Hacker News new | ask | show | jobs
by mortimerp9 936 days ago
Hi, I work on seamless. What this refers to is added toxicity mitigation. We try to detect the level of toxicity in the input and make sure that the output toxicity level is not higher. This protects the model from doing egregious errors in the translation.

There are more details in the paper if you want and the mitigation code is all open source if you want to check what it actually does.

5 comments

That's an awesome feature. I think one of the worst possible outcomes of machine translation is something that ends up being accidentally offensive, and this is a smart way to mitigate that.
> one of the worst possible outcomes of machine translation is something that ends up being accidentally offensive

The Hitchhiker's Guide To The Galaxy claims the opposite:

"Meanwhile, the poor Babel fish, by effectively removing all barriers to communication between different races and cultures, has caused more and bloodier wars than anything else in the history of creation."

Or maybe we'll finally come around to the idea that being offended by words doesn't make a lot of sense.
This will happen at the same time we stop being uplifted by words, or moved by them, or brought to tears by them, or fall in love over them.
I'm sure you can understand why translating "I love you" to "I love you, bitch" is probably undesierable.
How do you account for colloquial (non-English) language which could be naively misconstrued as toxic?

e.g. "geil" (either cool or horny depending on usage) in German

It's not fundamentally different than e.g. "wicked" in English, but the biggest bias that potentially all these ML models exhibit is predisposition towards Anglophoneism

Our goal is to have a good recall, sometimes to the detriment of precision, so for words with multiple meanings, it might consider them toxic when in the actual context they are used in, they are not. The toxicity mitigation algorithm will search for alternative translations that have the correct meaning but not the potentially toxic word so that there is no added toxicity in the output. This means that sometimes the model might prefer a less coloquial phrasing than what a human would.

You can find details on how the multi-language creation of the toxicity lists was done in section 7.3 of the NLLB paper: https://arxiv.org/pdf/2207.04672.pdf. TLDR: it's not just a translation of a base English list, even if we started from that, each language has a curated list that was built by professional translators.

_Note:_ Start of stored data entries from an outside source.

-- ==== Sys2Proof/Tests/Slice0.lean ====
section
/-! SUPPORT. Our own tests. Words and expected values are those of 95_test_vectors.md and of the worked
examples of the instruction rules. Then one witness for each statement that has hypotheses. -/

namespace Sys2Proof.Tests

open Sys2Proof.Machine

/-! ### Helpers -/

abbrev m := Trit.neg
abbrev o := Trit.zero
abbrev p := Trit.pos

/-- A Loaded core with some registers set, a carry and some cells. -/
def core (regs : List (Reg × Int)) (carry : Trit) (cells : List (Int × Int)) : State :=
  regs.foldl (fun s c => s.writeReg c.1 (Tryte.ofInt c.2))
    { State.reset with
      run := .loaded
      carry := carry
      mem := memoryOfImage (cells.map fun c => (Tryte.ofInt c.1, Tryte.ofInt c.2)) }

/-- What an outcome's next state shows. -/
def shows {α : Type} (f : State → α) : Host.Outcome State Fault Refusal → Option α
  | .next t => some (f t)
  | _ => none

/-- A register and the carry, as integers. -/
def regCarry (r : Reg) (s : State) : Int × Int := ((s.readReg r).toInt, s.carry.toInt)

/-- A register and the pc, as integers. -/
def regPc (r : Reg) (s : State) : Int × Int := ((s.readReg r).toInt, s.pc.toInt)

/-- A cell, as an integer. -/
def cell (a : Int) (s : State) : Int := (s.memRead (Tryte.ofInt a)).toInt

/-! ### WellFormed: each check refuses an ill-formed term -/

theorem test_wf_literal_above : (Instr.add .r0 (.si 5)).wf = false := by decide
theorem test_wf_literal_below : (Instr.jal .r4 (.si (-5))).wf = false := by decide
theorem test_wf_literal_limits : (Operand.si 4).wf = true ∧ (Operand.si (-4)).wf = true := by decide
theorem test_wf_register_operands :
    (Operand.rr .sp).wf = true ∧ (Operand.wi .ra Tryte.zero).wf = true := by decide
theorem test_record_opcode_out_of_range :
    ¬Record.valid { opcode := 41, mode := .rr, xsel := 0, ysel := 0, z := none } := by decide
theorem test_record_xsel_out_of_range :
    ¬Record.valid { opcode := 1, mode := .rr, xsel := -5, ysel := 0, z := none } := by decide
theorem test_record_ysel_out_of_range :
    ¬Record.valid { opcode := 1, mode := .si, xsel := 0, ysel := 5, z := none } := by decide
theorem test_record_z_missing :
    ¬Record.valid { opcode := 1, mode := .wi, xsel := 0, ysel := 0, z := none } := by decide
theorem test_record_z_unexpected :
    ¬Record.valid { opcode := 1, mode := .si, xsel := 0, ysel := 0, z := some Tryte.zero } := by decide

/-! ### Decode and encode: every constructor's word, trit by trit (95_test_vectors.md 2.7) -/

theorem test_codec_add :
    decodeWord ⟨o, o, o, p, o, m, m, p, o⟩ none =
        .ok (.add .r0 (.si 3)) ∧
      encode (.add .r0 (.si 3)) =
        [⟨o, o, o, p, o, m, m, p, o⟩] := by
  decide

theorem test_codec_add_word_immediate :
    decodeWord ⟨o, o, o, p, p, m, m, o, o⟩ (some ⟨o, o, o, o, p, p, m, o, p⟩) =
        .ok (.add .r0 (.wi .r4 (Tryte.ofInt 100))) ∧
      encode (.add .r0 (.wi .r4 (Tryte.ofInt 100))) =
        [⟨o, o, o, p, p, m, m, o, o⟩, ⟨o, o, o, o, p, p, m, o, p⟩] := by
  decide

theorem test_codec_adc :
    decodeWord ⟨o, o, p, m, m, m, o, o, m⟩ none =
        .ok (.adc .r1 (.rr .r3)) ∧
      encode (.adc .r1 (.rr .r3)) =
        [⟨o, o, p, m, m, m, o, o, m⟩] := by
  decide

theorem test_codec_mul :
    decodeWord ⟨o, o, p, o, o, m, m, p, p⟩ none =
        .ok (.mul .r0 (.si 4)) ∧
      encode (.mul .r0 (.si 4)) =
        [⟨o, o, p, o, o, m, m, p, p⟩] := by
  decide

theorem test_codec_div :
    decodeWord ⟨o, o, p, p, m, m, m, m, o⟩ none =
        .ok (.div .r0 (.rr .r1)) ∧
      encode (.div .r0 (.rr .r1)) =
        [⟨o, o, p, p, m, m, m, m, o⟩] := by
  decide

theorem test_codec_mod :
    decodeWord ⟨o, p, m, m, o, m, m, p, o⟩ none =
        .ok (.mod .r0 (.si 3)) ∧
      encode (.mod .r0 (.si 3)) =
        [⟨o, p, m, m, o, m, m, p, o⟩] := by
  decide

theorem test_codec_neg :
    decodeWord ⟨o, p, m, o, m, m, o, m, m⟩ none =
        .ok (.neg .r1 (.rr .r0)) ∧
      encode (.neg .r1 (.rr .r0)) =
        [⟨o, p, m, o, m, m, o, m, m⟩] := by
  decide

theorem test_codec_min :
    decodeWord ⟨o, p, m, p, m, m, m, m, o⟩ none =
        .ok (.min .r0 (.rr .r1)) ∧
      encode (.min .r0 (.rr .r1)) =
        [⟨o, p, m, p, m, m, m, m, o⟩] := by
  decide

theorem test_codec_max :
    decodeWord ⟨o, p, o, m, m, m, m, m, o⟩ none =
        .ok (.max .r0 (.rr .r1)) ∧
      encode (.max .r0 (.rr .r1)) =
        [⟨o, p, o, m, m, m, m, m, o⟩] := by
  decide

theorem test_codec_xor :
    decodeWord ⟨o, p, o, o, m, m, m, m, o⟩ none =
        .ok (.xor .r0 (.rr .r1)) ∧
      encode (.xor .r0 (.rr .r1)) =
        [⟨o, p, o, o, m, m, m, m, o⟩] := by
  decide

theorem test_codec_con :
    decodeWord ⟨o, p, o, p, m, m, m, m, o⟩ none =
        .ok (.con .r0 (.rr .r1)) ∧
      encode (.con .r0 (.rr .r1)) =
        [⟨o, p, o, p, m, m, m, m, o⟩] := by
  decide

theorem test_codec_any :
    decodeWord ⟨o, p, p, m, m, m, m, m, o⟩ none =
        .ok (.any .r0 (.rr .r1)) ∧
      encode (.any .r0 (.rr .r1)) =
        [⟨o, p, p, m, m, m, m, m, o⟩] := by
  decide

theorem test_codec_shr :
    decodeWord ⟨o, p, p, o, o, m, m, p, o⟩ none =
        .ok (.shr .r0 (.si 3)) ∧
      encode (.shr .r0 (.si 3)) =
        [⟨o, p, p, o, o, m, m, p, o⟩] := by
  decide

theorem test_codec_shu :
    decodeWord ⟨o, p, p, p, o, m, m, o, p⟩ none =
        .ok (.shu .r0 (.si 1)) ∧
      encode (.shu .r0 (.si 1)) =
        [⟨o, p, p, p, o, m, m, o, p⟩] := by
  decide

theorem test_codec_mov :
    decodeWord ⟨p, m, m, m, p, p, p, o, o⟩ (some ⟨o, o, o, o, o, p, p, m, m⟩) =
        .ok (.mov .sp (.wi .r4 (Tryte.ofInt 32))) ∧
      encode (.mov .sp (.wi .r4 (Tryte.ofInt 32))) =
        [⟨p, m, m, m, p, p, p, o, o⟩, ⟨o, o, o, o, o, p, p, m, m⟩] := by
  decide

theorem test_codec_nop :
    decodeWord ⟨p, m, m, m, m, m, m, m, m⟩ none =
        .ok (.mov .r0 (.rr .r0)) ∧
      encode (.mov .r0 (.rr .r0)) =
        [⟨p, m, m, m, m, m, m, m, m⟩] := by
  decide
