/-- A host about to read the word at `off`. -/
def reading (off : Nat) : State :=
  { State.reset with phase := .running .hmac, script := [.access (.read (Config.base + off) 4)] }

theorem test_witness_read (off : Nat) :
    (reading off).script = .access (.read (Config.base + off) 4) :: [] ∧ (reading off).busy = true := ⟨rfl, rfl⟩

theorem test_witness_read_bounds : (0 % 4 = 0 ∧ 0 ≤ 0x1FC) ∧ (0x1FC % 4 = 0 ∧ 0x1FC ≤ 0x1FC) := by decide

theorem test_witness_reserved_bounds :
    (0x080 % 4 = 0 ∧ 0x080 ≤ 0x080 ∧ 0x080 ≤ 0x0FC) ∧ (0x0FC % 4 = 0 ∧ 0x080 ≤ 0x0FC ∧ 0x0FC ≤ 0x0FC) ∧
    regAt 0x048 = .reserved ∧ regAt 0x04C = .reserved ∧ regAt 0x074 = .reserved ∧
    regAt 0x080 = .reserved ∧ regAt 0x0FC = .reserved := by decide

/-- For WritableRegistersReadBack, WriteLeavesOtherRegisters, HalvesAreIndependent and the windows. -/
theorem test_witness_idle_write :
    Memory.wf keyed.mem = true ∧ keyed.busy = false ∧ Reg.access (.msg 31) = .rw ∧ Reg.access .digits = .rw ∧
    Reg.keyLen ≠ .cmd ∧ Reg.keyLen ≠ Reg.msgLen ∧ Reg.key 0 ≠ Reg.msg 31 := by decide

/-- A busy block. -/
def running (i : Instr) : State := { keyed with phase := .running i }

/-- For CollisionFlagIsSticky: a WO and an RW register on a busy block, and an idle one. -/
theorem test_witness_collision :
    (running .hotp).busy = true ∧ (regAt 0x004).access = .wo ∧ (regAt 0x00C).access = .rw ∧
    keyed.busy = false ∧ ∃ t, exec .cinc (running .cinc) = .next t := ⟨rfl, rfl, rfl, rfl, _, rfl⟩

/-- For BusyDropsWrites: both ends of each range are offsets of the kind the clause says. -/
theorem test_witness_busy_ranges :
    ([0x004, 0x00C, 0x044, 0x050, 0x060, 0x100, 0x1FC].all fun o => (regAt o).dropsWhileBusy) = true ∧
    ([0x000, 0x048, 0x04C, 0x064, 0x0FC].all fun o => !(regAt o).dropsWhileBusy) = true ∧
    (regAt 0x008).dropsWhileBusy = false := by decide

/-- For KeyWindowHoldsTheKey: the first and the last word, and a buffer that differs at KEY_LEN only. -/
theorem test_witness_key_window :
    (0 < 32 ∧ 31 < 32) ∧ (∃ t, exec .hmac keyed = .next t) ∧
    (∀ n, n < State.reset.keyLen.toNat →
      Memory.read [(0x114, 1)] (0x100 + n) = Memory.read State.reset.mem (0x100 + n)) ∧
    ∀ n, Memory.read [(0x114, 1)] (0x180 + n) = Memory.read State.reset.mem (0x180 + n) := by
  refine ⟨by decide, ⟨_, rfl⟩, by decide, fun n => ?_⟩
  rw [Memory.read_cons, if_neg (by omega)]
  rfl

/-- For MsgWindowHoldsTheMessage: a buffer that differs in MSG only, at MSG_LEN for HMAC. -/
theorem test_witness_msg_window :
    (∀ n, n < 128 → Memory.read [(0x181, 1)] (0x100 + n) = Memory.read State.reset.mem (0x100 + n)) ∧
    (∀ n, n < ({ State.reset with msgLen := 1 } : State).msgLen.toNat →
      Memory.read [(0x181, 1)] (0x180 + n) = Memory.read State.reset.mem (0x180 + n)) ∧
    Instr.hotp ≠ .hmac := by
  refine ⟨fun n hn => ?_, by decide, by decide⟩
  rw [Memory.read_cons, if_neg (by omega)]
  rfl
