/-- R128: SUB, strict "greater" to VF, V[X] - V[Y] mod 256, with its corner cases. -/
def Obligations.SubtractAndItsAliasCases : Prop :=
  ∀ (x y : Reg) (s : State),
    encode (.sub x y) = 0x8#4 ++ BitVec.ofNat 4 x.val ++ BitVec.ofNat 4 y.val ++ 0x5#4 ∧
    completesBy (.sub x y) s (fun part => part = .reg x ∨ part = .reg vf) (fun t =>
      let a := (s.getV x).toNat; let b := (s.getV y).toNat; let f := (s.getV vf).toNat
      (x ≠ 15 → y ≠ 15 → (t.getV vf).toNat = (if a > b then 1 else 0) ∧ (t.getV x).toNat = (256 + a - b) % 256) ∧
      (x ≠ 15 → y = 15 → (t.getV vf).toNat = (if a > f then 1 else 0) ∧
        (t.getV x).toNat = (256 + a - (if a > f then 1 else 0)) % 256) ∧
      (x = 15 → y ≠ 15 → (t.getV vf).toNat = (256 + (if f > b then 1 else 0) - b) % 256) ∧
      (x = 15 → y = 15 → (t.getV vf).toNat = 0))

/-- R130: SUBN, strict "less" to VF, V[Y] - V[X] mod 256, with its corner cases. -/
def Obligations.ReverseSubtractAndItsAliasCases : Prop :=
  ∀ (x y : Reg) (s : State),
    encode (.subn x y) = 0x8#4 ++ BitVec.ofNat 4 x.val ++ BitVec.ofNat 4 y.val ++ 0x7#4 ∧
    completesBy (.subn x y) s (fun part => part = .reg x ∨ part = .reg vf) (fun t =>
      let a := (s.getV x).toNat; let b := (s.getV y).toNat; let f := (s.getV vf).toNat
      (x ≠ 15 → y ≠ 15 → (t.getV vf).toNat = (if a < b then 1 else 0) ∧ (t.getV x).toNat = (256 + b - a) % 256) ∧
      (x ≠ 15 → y = 15 → (t.getV vf).toNat = (if a < f then 1 else 0) ∧
        (t.getV x).toNat = (256 + (if a < f then 1 else 0) - a) % 256) ∧
      (x = 15 → y ≠ 15 → (t.getV vf).toNat = (256 + b - (if f < b then 1 else 0)) % 256) ∧
      (x = 15 → y = 15 → (t.getV vf).toNat = 0))

/-- R129, R131: SHR and SHL, the bit shifted out to VF, V[Y] neither read nor written, and the case X = 15. -/
def Obligations.ShiftsByOneAndTheirAliasCases : Prop :=
  ∀ (x y : Reg) (s : State),
    (encode (.shr x y) = 0x8#4 ++ BitVec.ofNat 4 x.val ++ BitVec.ofNat 4 y.val ++ 0x6#4 ∧
      completesBy (.shr x y) s (fun part => part = .reg x ∨ part = .reg vf) (fun t =>
        (x ≠ 15 → (t.getV vf).toNat = (s.getV x).toNat % 2 ∧ (t.getV x).toNat = (s.getV x).toNat / 2) ∧
        (x = 15 → t.getV vf = 0))) ∧
    (encode (.shl x y) = 0x8#4 ++ BitVec.ofNat 4 x.val ++ BitVec.ofNat 4 y.val ++ 0xE#4 ∧
      completesBy (.shl x y) s (fun part => part = .reg x ∨ part = .reg vf) (fun t =>
        (x ≠ 15 → (t.getV vf).toNat = (s.getV x).toNat / 128 ∧ (t.getV x).toNat = 2 * (s.getV x).toNat % 256) ∧
        (x = 15 → (t.getV vf).toNat = if (s.getV vf).toNat ≥ 128 then 2 else 0)))

/-! ### Address register and memory -/

/-- R141, R142, R143: LD_I, ADD_I (with X = 15) and LD_F, which reads the BYTE at address V[X]. -/
def Obligations.WritersOfTheAddressRegister : Prop :=
  ∀ (x : Reg) (nnn : Addr) (s : State),
    (encode (.ldI nnn) = 0xA#4 ++ nnn ∧
      completesBy (.ldI nnn) s (fun part => part = .I) (fun t => t.I.toNat = nnn.toNat)) ∧
    (encode (.addI x) = 0xF#4 ++ BitVec.ofNat 4 x.val ++ 0x1E#8 ∧
      completesBy (.addI x) s (fun part => part = .I ∨ part = .reg vf) (fun t =>
        (t.getV vf).toNat = (if (s.getV x).toNat + s.I.toNat > 65535 then 1 else 0) ∧
        t.I.toNat = (s.I.toNat + (if x = 15 then (t.getV vf).toNat else (s.getV x).toNat)) % 65536)) ∧
    (encode (.ldF x) = 0xF#4 ++ BitVec.ofNat 4 x.val ++ 0x29#8 ∧
      completesBy (.ldF x) s (fun part => part = .I) (fun t => t.I.toNat = (s.byte (s.getV x).toNat).toNat))

/-- R144: BCD: the three digits at I, I + 1, I + 2, or DataOutOfRange, or GlyphWrite, with nothing stored. -/
def Obligations.BcdStoresThreeDigitsOrFaults : Prop :=
  ∀ (x : Reg) (s : State), s.mem.wf →
    encode (.bcd x) = 0xF#4 ++ BitVec.ofNat 4 x.val ++ 0x33#8 ∧
    (80 ≤ s.base → s.base ≤ 4093 → completesBy (.bcd x) s (fun part => ∃ k < 3, part = .byte (s.base + k)) (fun t =>
      let h := (t.byte s.base).toNat; let d := (t.byte (s.base + 1)).toNat; let o := (t.byte (s.base + 2)).toNat
      100 * h + 10 * d + o = (s.getV x).toNat ∧ h ≤ 2 ∧ d ≤ 9 ∧ o ≤ 9)) ∧
    (4093 < s.base → takesFault (.bcd x) s 2 (max s.base 4096)) ∧
    (s.base < 80 → takesFault (.bcd x) s 3 s.base)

That's significantly less myopic than I pessimistically assumed. Thanks!
Is there an ability to turn it off? If you're translating an R rated movie with criminals who swear a lot, is it possible to get non-toxic filtered output to make sure it's being translated properly?
it only kicks-in if the output is more "toxic" than the input. If the input has a lot of swear words and the output has the same amount, then it will be left alone.
What about the inverse?

Can it make sure that the output toxicity level is not lower than the input?

If not (which I strongly suspect is the case), then that is unacceptable. We cannot fight toxic narratives with ignorance.

> What this refers to is added toxicity mitigation.

Oh, well that clears it up! </snark>

I don't see any definition of 'toxicity' on the landing page - it seems to be one of those 'I know it when I (hear) it' kind of words... unless there's some widely-accepted definition in this area of study?

Sorry if I wasn't clear, internally we've been talking about it a lot, but I forgot that it doesn't have such a solid definition outside of our work. Thankfully, we try to define it in section 7.3 of the NLLB paper: https://arxiv.org/pdf/2207.04672.pdf

The tldr is that if you say: "Thank you for this job offer." you wouldn't want it to be (mis)translated as "Go F*k yourself.". But if you do say "Go F yourself", you still want it to be translated as that.